When possible, modules are taken directly from nixpkgs without copying
(see references to `extPath` in [module-list](modules/module-list.nix).

Some modules are copied with modification from nixpkgs. The original files remain under the [MIT License](https://github.com/NixOS/nixpkgs/blob/master/COPYING) and copyright the original contributors.

Unfortunately, upstreaming NixBSD into NixOS would require a fair amount of reorganization and changes to init systems,
so is unlikely to happen anytime soon.

### freebsd-src
You may notice that there is no fork of [freebsd-src](https://cgit.freebsd.org/src/about/).
The changes required to FreeBSD code are minimal and concern mostly the build system,
so are included as [patches](https://github.com/rhelmot/nixpkgs/tree/freebsd-staging/pkgs/os-specific/bsd/freebsd/patches) in nixpkgs, or as calls to `sed` in package files.

## Building
The easiest way to test module changes is to build a virtual machine from Linux.

You can build sample configurations (directories in [configurations](configurations))
easily with the flake output `.#.`.
The `base` configuration provides a simple starting point with a user account and default services.

All outputs from `system.build` are available, plus a few more.

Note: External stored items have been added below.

-- ==== Sys2Proof/Laws/Runs.lean ====
section
/-! SUPPORT. The cases of one tick together with what is accepted in it, the phases, and the lemmas about runs that
the statements on idle ticks, frames and waveforms share. -/

namespace Sys2Proof.Machine

/-! ### Phases and slots -/

theorem phase_cases (p : Phase) : p = .idle ∨ p = .start ∨ p = .stop ∨ ∃ i, i < 8 ∧ p = .data i := by
  cases p <;> first | exact .inl rfl | exact .inr (.inl rfl) | exact .inr (.inr (.inl rfl)) | skip
  all_goals refine .inr (.inr (.inr ?_))
  exacts [⟨0, by decide, rfl⟩, ⟨1, by decide, rfl⟩, ⟨2, by decide, rfl⟩, ⟨3, by decide, rfl⟩,
    ⟨4, by decide, rfl⟩, ⟨5, by decide, rfl⟩, ⟨6, by decide, rfl⟩, ⟨7, by decide, rfl⟩]

theorem data_ne (i : Nat) : Phase.data i ≠ .idle ∧ Phase.data i ≠ .start ∧ Phase.data i ≠ .stop := by
  unfold Phase.data; split <;> simp

theorem data_injective {i j : Nat} (hi : i < 8) (hj : j < 8) (h : Phase.data i = Phase.data j) : i = j := by
  have all : ∀ i < 8, ∀ j < 8, Phase.data i = Phase.data j → i = j := by decide
  exact all i hi j hj h

theorem slotPhase_injective {k j : Nat} (hk : k < 10) (hj : j < 10) (h : slotPhase k = slotPhase j) : k = j := by
  have all : ∀ k < 10, ∀ j < 10, slotPhase k = slotPhase j → k = j := by decide
  exact all k hk j hj h

/-- The slots follow one another without overlap (R77). -/
theorem slotLast_lt_slotFirst (p : Params) {j k : Nat} (h : j < k) (hk : k ≤ 9) : slotLast p j < slotFirst p k := by
  unfold slotLast slotFirst
  induction k with
  | zero => omega
  | succ k ih =>
    rw [slotOffset_succ _ _ (by omega)]
    by_cases e : j = k
    · subst e; omega
    · have := ih (by omega) (by omega); omega

/-! ### One tick -/

theorem exec_reset {s : State} (h : s.rst = true) (i : Instr) : exec i s = step s := by
  rw [step_eq]
  cases i <;> simp only [exec_configure, exec_transmitByte, nextOwned_reset h]

theorem accepts_none_of_command {s : State} (h : s.command = none) : s.accepts = none := by
  simp [State.accepts, h]

theorem onIdle_cases {s : State} (hr : s.rst = false) (hp : s.phase = .idle) :
    (s.accepts = some .configure ∧ s.onIdle = acceptConfigure) ∨
      (∃ v, s.accepts = some (.transmitByte v) ∧ s.onIdle = acceptTransmitByte s.cfg v) ∨
      s.accepts = none ∧ s.onIdle = fun o => o := by
  rw [accepts_eq_of_ready hr hp]
  unfold State.onIdle
  rcases s.command.map decode with _ | (_ | v)
  · exact .inr (.inr ⟨rfl, rfl⟩)
  · exact .inl ⟨rfl, rfl⟩
  · exact .inr (.inl ⟨v, rfl, rfl⟩)

/-- Everything a tick can do to the fields the block owns, in the order of R110. -/
theorem tick_cases (s : State) :
    (s.rst = true ∧ s.nextOwned s.onIdle = .afterReset (Config.freeLineAfterReset s.ticks)) ∨
    (s.rst = false ∧ s.phase = .idle ∧ s.accepts = some .configure ∧
      s.nextOwned s.onIdle = acceptConfigure s.owned) ∨
    (s.rst = false ∧ s.phase = .idle ∧ ∃ v, s.accepts = some (.transmitByte v) ∧
      s.nextOwned s.onIdle = acceptTransmitByte s.cfg v s.owned) ∨
    (s.rst = false ∧ s.phase = .idle ∧ s.accepts = none ∧ s.nextOwned s.onIdle = s.owned) ∨
    (s.rst = false ∧ s.phase ≠ .idle ∧ s.accepts = none ∧
      s.nextOwned s.onIdle = s.owned.sequence s.cfg) := by
  cases hr : s.rst
  · refine .inr ?_
    by_cases hp : s.phase = .idle
    · rw [nextOwned_idle hr hp]
      rcases onIdle_cases hr hp with ⟨h1, h2⟩ | ⟨v, h1, h2⟩ | ⟨h1, h2⟩
      · exact .inl ⟨rfl, hp, h1, by rw [h2]⟩
      · exact .inr (.inl ⟨rfl, hp, v, h1, by rw [h2]⟩)
      · exact .inr (.inr (.inl ⟨rfl, hp, h1, by rw [h2]⟩))
    · exact .inr (.inr (.inr ⟨rfl, hp, accepts_busy hp, nextOwned_busy hr hp _⟩))
  · exact .inl ⟨rfl, nextOwned_reset hr _⟩

/-! ### The wire -/

theorem wire_eq_owned (s : State) : s.wire = if s.owned.dir = false then .driven s.owned.line else .z := rfl

theorem wire_of_owned {s t : State} (h : s.owned = t.owned) : s.wire = t.wire := by
  rw [wire_eq_owned, wire_eq_owned, h]

theorem levelAt_of_wireAt {s : State} {t : Nat} {l : Level} (h : s.wireAt t = .driven l) : s.levelAt t = l := by
  unfold State.levelAt State.levelRead
  unfold State.wireAt at h
  rw [h]

/-! ### Runs -/

/-- Idle ticks in which nothing is accepted leave the fields the block owns (R75). -/
theorem owned_idle_run {s : State} {n : Nat} (hp : s.phase = .idle) (hr : s.noReset n)
    (h : ∀ k, k < n → (s.after k).accepts = none) : (s.after n).owned = s.owned := by
  induction n with
  | zero => rfl
  | succ n ih =>
    have ih := ih (noReset_mono hr (by omega)) (fun k hk => h k (by omega))
    rw [State.after_add s n 1,
      owned_after_idle (noReset_rst hr (by omega)) ((congrArg Owned.phase ih).trans hp) (h n (by omega)), ih]

/-- Every tick of a frame lies in a slot, and the fields the block owns are that slot's. -/
theorem owned_in_some_slot {s : State} {v : Byte} (h : s.accepts = some (.transmitByte v))
    (hr : s.noReset (s.cfg.frameTicks + 1)) {t : Nat} (h1 : 1 ≤ t) (h2 : t ≤ s.cfg.frameTicks) :
    ∃ k m, k ≤ 9 ∧ m < slotLength s.cfg.toParams k ∧ t = slotFirst s.cfg.toParams k + m ∧
      (s.after t).owned = slotOwned s.cfg v s.dir k m := by
  obtain ⟨k, m, hk, hm, he⟩ := tick_in_slot s.cfg.toParams h1 h2
  exact ⟨k, m, hk, hm, he, by rw [he]; exact frame_tick h hr hk hm⟩

end Sys2Proof.Machine
end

When developing you may want:

* `toplevel`: Top-level derivation, containing the kernel, etc, software, activation script, and more.
You'll find it linked in the VM image at `/run/current-system` after activation.
* `vm`: A script that runs a virtual machine containing the `toplevel`, booted with UEFI. The system is booted from a writable CoW copy, so activation will run and you can edit files
* `closureInfo`: The closure-info of `toplevel.drvPath`.
* `vmClosureInfo`: the closure-info of `vm.drvPath`.

The `closureInfo` and `vmImageRunnerClosureInfo` outputs include metadata about the [build closure](https://zero-to-nix.com/concepts/closures), including a list of all packages. Keeping a copy of this around will prevent nix from garbage-collecting all of your builds.

### Subtituter
There is a substituter (binary cache) in the flake.
If Artemis remembers, this should contain everything in `.#base.vmImageRunnerClosureInfo` and
could save you a few hours.

Note, however, that trusted substituters can maliciously modify outputs, so only use it if you trust Artemis.

### Tips
* Building `vmImageRunner` for a minimal configuration can take over 8 hours on a fast machine, so keeping around `vmImageRunnerClosureInfo` is highly recommended. Just `base.vmImageRunnerClosureInfo` takes over 30GiB though, so you may want to delete it if you're low on space.
* Some package checks may fail intermittently under heavy load. If that happens you may want to build with `--max-jobs 4` or lower so fewer packages are competing for the CPU at the same time.
* To see what is happening, you might want to use [nix-output-monitor](https://github.com/maralorn/nix-output-monitor). For flake commands you can replace `nix` with `nom` to use it.

## Contributing
We'd be happy to review any pull requests! If you have any problems please open an issue on this repo, we're using this issue tracker for nix and nixpkgs issues as well.

Contributions should be formatted with [nixfmt](https://github.com/serokell/nixfmt). While you can use `nix fmt`,
that will rebuild the universe. You may want to run `nix-shell -p nixfmt --run "nixfmt ."` instead.

## tldr
In your nixbsd checkout:
```shell
# Build the VM and all dependencies, make sure Nix doesn't delete them
# Will likely take several hours
nix build .#base.vmClosureInfo --out-link .gcroots/vm
# Build the VM (actual build happened last step, should only take a few seconds)
nix build .#base.vm
# Run a VM
result/bin/run-nixbsd-base-vm
# login as root:toor or bestie:toor
```

or to just build and try a VM to play with without a local checkout:
```shell
nix run 'github:nixos-bsd/nixbsd#extra.vm'
```
but see the above warning about substituter trust before accepting the requested substituter.
This will put VM state files in the current directory.